Beginner problem: casting in opCmp override

Jonathan M Davis jmdavisProg at gmx.com
Mon Jul 8 16:48:05 PDT 2013


On Monday, July 08, 2013 16:38:16 H. S. Teoh wrote:
> On Tue, Jul 09, 2013 at 12:35:32AM +0200, Ugbar Ikenaki wrote:
> > Here's one more question:
> > 
> > Before I knew that opEquals existed, I tried overloading the
> > equality expressions (== and !=) in opBinary using the code below.
> > It worked. Why would the overloaded opBinary version get called if
> > the equality expressions are held in opEquals?
> 
> [...]
> 
> I doubt opBinary was actually called. Probably what happened was that ==
> defaulted to the built-in implementation of opEquals, which simply
> performs a bitwise comparison of the struct/class, and it just so
> happened that it was close to (or the same) as what you intended.
> 
> Basically, when you write x==y, the compiler looks for opEquals and
> opCmp. If opEquals is found, then it's rewritten as x.opEquals(y);
> otherwise, if opCmp is found, it's rewritten as x.opCmp(y)==0. If
> neither are found, then the compiler generates a default implementation
> of opEquals, which basically does a bitwise comparison of x and y.
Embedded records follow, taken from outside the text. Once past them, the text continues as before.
-- ==== Sys2Proof/Machine/Absence.lean ====
section
/-!
DEFINITION. The Absence Sweep: SWEEP_STEP, SWEEP_NOW, SWEEP_GET (file 08).
-/

namespace Sys2Proof.Machine

/-- Changes the sweep record of r. -/
def onSweep (x : Reg) (f : Sweep → Sweep) (p : Part) : Part :=
  { p with sweeps := p.sweeps.set x ((p.sweeps.get? x).map f) }

/-- The ABSENCE entry of a step (R140, R160, R162). -/
def absenceRequest (p : Part) (n : Nat) (y : Slot) (x : Reg) : EntryRequest :=
  { kind := .absence, target := .slot n (waitingPositions y.contacts), reg := some x
    source := .template (p.work.mapped .absence), time := none, minutes := none, level := none
    settle := if y.priority then 0 else p.work.gateway.settle * 60 }

/-- The record completes at cursor 3,072 (R142). -/
def completeSweep (c : Clock) (x : Reg) (p : Part) : Part :=
  match p.sweeps.get? x with
  | none => p
  | some s =>
    raise c (.sweepDone x s.notified s.onSite s.excused s.startedAt c.second?)
      (onSweep x (fun s => { s with state := .done, doneAt := c.second? }) p)

/-- "After every step that ends without blocking, the cursor rises by one" (R139, R142). -/
def advanceCursor (c : Clock) (x : Reg) (p : Part) : Part :=
  match p.sweeps.get? x with
  | none => p
  | some s =>
    let q := onSweep x (fun s => { s with cursor := s.cursor + 1 }) p
    if s.cursor + 1 = Config.slotCount then completeSweep c x q else q

/-- An ACTIVE ABSENCE_DAY excuse: ABSENT_EXCUSED, and the excuse is USED (R139). -/
def sweepExcused (c : Clock) (x : Reg) (n k : Nat) (d : Date) (p : Part) : Part :=
  let q := useExcuse n .absenceDay d (writeMark c (plainWrite .sweep .absentExcused) n k p).1
  onSweep x (fun s => { s with excused := s.excused + 1 }) q

/-- ABSENT with status PENDING, once the PMU has taken the entry (R139, R140). -/
def sweepNotified (c : Clock) (x : Reg) (n k : Nat) (p : Part) : Part :=
  let q := setNotice n x .pending (writeMark c (plainWrite .sweep .absent) n k p).1
  onSweep x (fun s => { s with notified := s.notified + 1 }) q

/-- ABSENT with notice UNREGISTERED_ONSITE (R139). -/
def sweepOnSite (c : Clock) (x : Reg) (n k number : Nat) (at' : Presence) (p : Part) : Part :=
  let q := raise c (.unregisteredOnsite n number x at') (writeMark c (plainWrite .sweep .absent) n k p).1
  onSweep x (fun s => { s with onSite := s.onSite + 1 }) q

/-- The step at an UNSET record of an ENROLLED slot (R139 to R141). -/
def sweepUnset (c : Clock) (x : Reg) (n : Nat) (y : Slot) (k : Nat) (d : Date) (p : Part) : Part :=
  if (p.work.activeExcuse n .absenceDay d).isSome then advanceCursor c x (sweepExcused c x n k d p)
  else if p.presence n = .notArrived then
    match create c (absenceRequest p n y x) p with
    | (q, .refused) => onSweep x (fun s => { s with state := .blocked }) q
    | (q, .taken _) => advanceCursor c x (sweepNotified c x n k q)
    | (q, .held) => advanceCursor c x (sweepNotified c x n k q)
  else advanceCursor c x (sweepOnSite c x n k y.number (p.presence n) p)

/-- One sweep step at the cursor (R139). -/
def sweepTake (c : Clock) (x : Reg) (n : Nat) (d : Date) (p : Part) : Part :=
  match p.enrolled? n, p.regMark? n x with
  | some y, some m => if m.value = .unset then sweepUnset c x n y m.period.number d p else advanceCursor c x p
  | _, _ => advanceCursor c x p

/-- A step of a RUNNING record of the open day (R139). -/
def sweepOnce (c : Clock) (x : Reg) (p : Part) : Part :=
  match p.openDay, p.sweeps.get? x with
  | some r, some s => if s.state = .running then sweepTake c x s.cursor r.date p else p
  | _, _ => p

/-- SWEEP_STEP (R139). -/
def execSweepStep (r : Reg) (ws : List Bool) (s : State) : Result := event ws (fun c p => sweepOnce c r p) s

/-- The words of the sweep states (R132). -/
def sweepWord : SweepState → String
  | .waiting => "WAITING" | .running => "RUNNING" | .blocked => "BLOCKED" | .suspended => "SUSPENDED" | .done => "DONE"
  | .skipped => "SKIPPED"

/-- The plan of the day: today's copy of it, or the day record's plan while there is no copy (log 46). -/
def Part.planOfDay (p : Part) : Option Plan :=
  match p.bells.today with
  | some t => some t.plan
  | none => (p.day.bind (·.plan)).map p.work.plan

/-- r names no REGISTRATION period of the plan of the day (R136). -/
def Part.lacksReg (p : Part) (x : Reg) : Bool := (p.planOfDay.map (fun l => (regNumber l.marked x).isNone)).getD false

/-- SWEEP NOW (R136). -/
def sweepNowRequest (c : Clock) (r : Option Reg) (p : Part) : Part × Reply :=
  match r with
  | none => refuse .malformed p
  | some x =>
    if p.lacksReg x then refuse .range p
    else if !p.isOpen then refuse .state p
    else match p.sweeps.get? x with
      | none => refuse .range p
      | some s =>
        if s.state = .waiting then
          (onSweep x (Sweep.start c p.held) p, ok [.word (if p.held then "SUSPENDED" else "RUNNING")])
        else refuse .state p

/-- SWEEP_NOW (R136). -/
def execSweepNow (sfx : Bool) (r : Option Reg) (s : State) : Result := request sfx [] (fun c p => sweepNowRequest c r p) s

/-- The holds that stand, for a SUSPENDED record (R145). -/
def holdWords (p : Part) : List String :=
  (if p.recoveryHold then ["RECOVERY"] else []) ++ (if p.alertHold then ["ALERT"] else [])

/-- The data line of a sweep record (R145); a cutoff at or past 86,400 is shown with an hour above 23 (log 47). -/
def sweepLine (p : Part) (x : Reg) (s : Sweep) : List Field :=
  [.word (regWord x), .word (sweepWord s.state), orNone .hms s.cutoff, nat s.cursor, nat s.notified, nat s.onSite, nat s.excused,
   orNone .hms s.startedAt, orNone .hms s.doneAt]
    ++ (if s.state = .suspended then [.words (holdWords p)] else [])

/-- The lines of the sweep records, AM first (R145). -/
def sweepLines (p : Part) : List (List Field) :=
  (p.sweeps.am.toList.map (sweepLine p .am)) ++ (p.sweeps.pm.toList.map (sweepLine p .pm))

/-- SWEEP_GET (R145); the resume time is shown as a cutoff is (log 47). -/
def execSweepGet (sfx : Bool) (s : State) : Result :=
  query sfx (fun _ p => listed (sweepLines p ++ [[orNone .hms p.sweeps.resume]]) (sweepLines p).length) s

end Sys2Proof.Machine
end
Actually, what it's supposed to do isn't necessarily a bitwise comparison. 
It's supposed to do a recursive comparison of all of the members, where it 
calls == on each of the members. If a bitwise comparison will do that, then it 
may end up as a bitwise comparison for efficiency reasons, but it's not 
necessarily a bitwise comparison. It used to be that it was doing a bitwise 
comparison when it wasn't supposed to, but that was fixed fairly recently 
(though I don't recall if that fix has been released yet).

Basically, there's no reason to overload opEquals unless you have a member 
which you don't want to compare with == (e.g. pointers).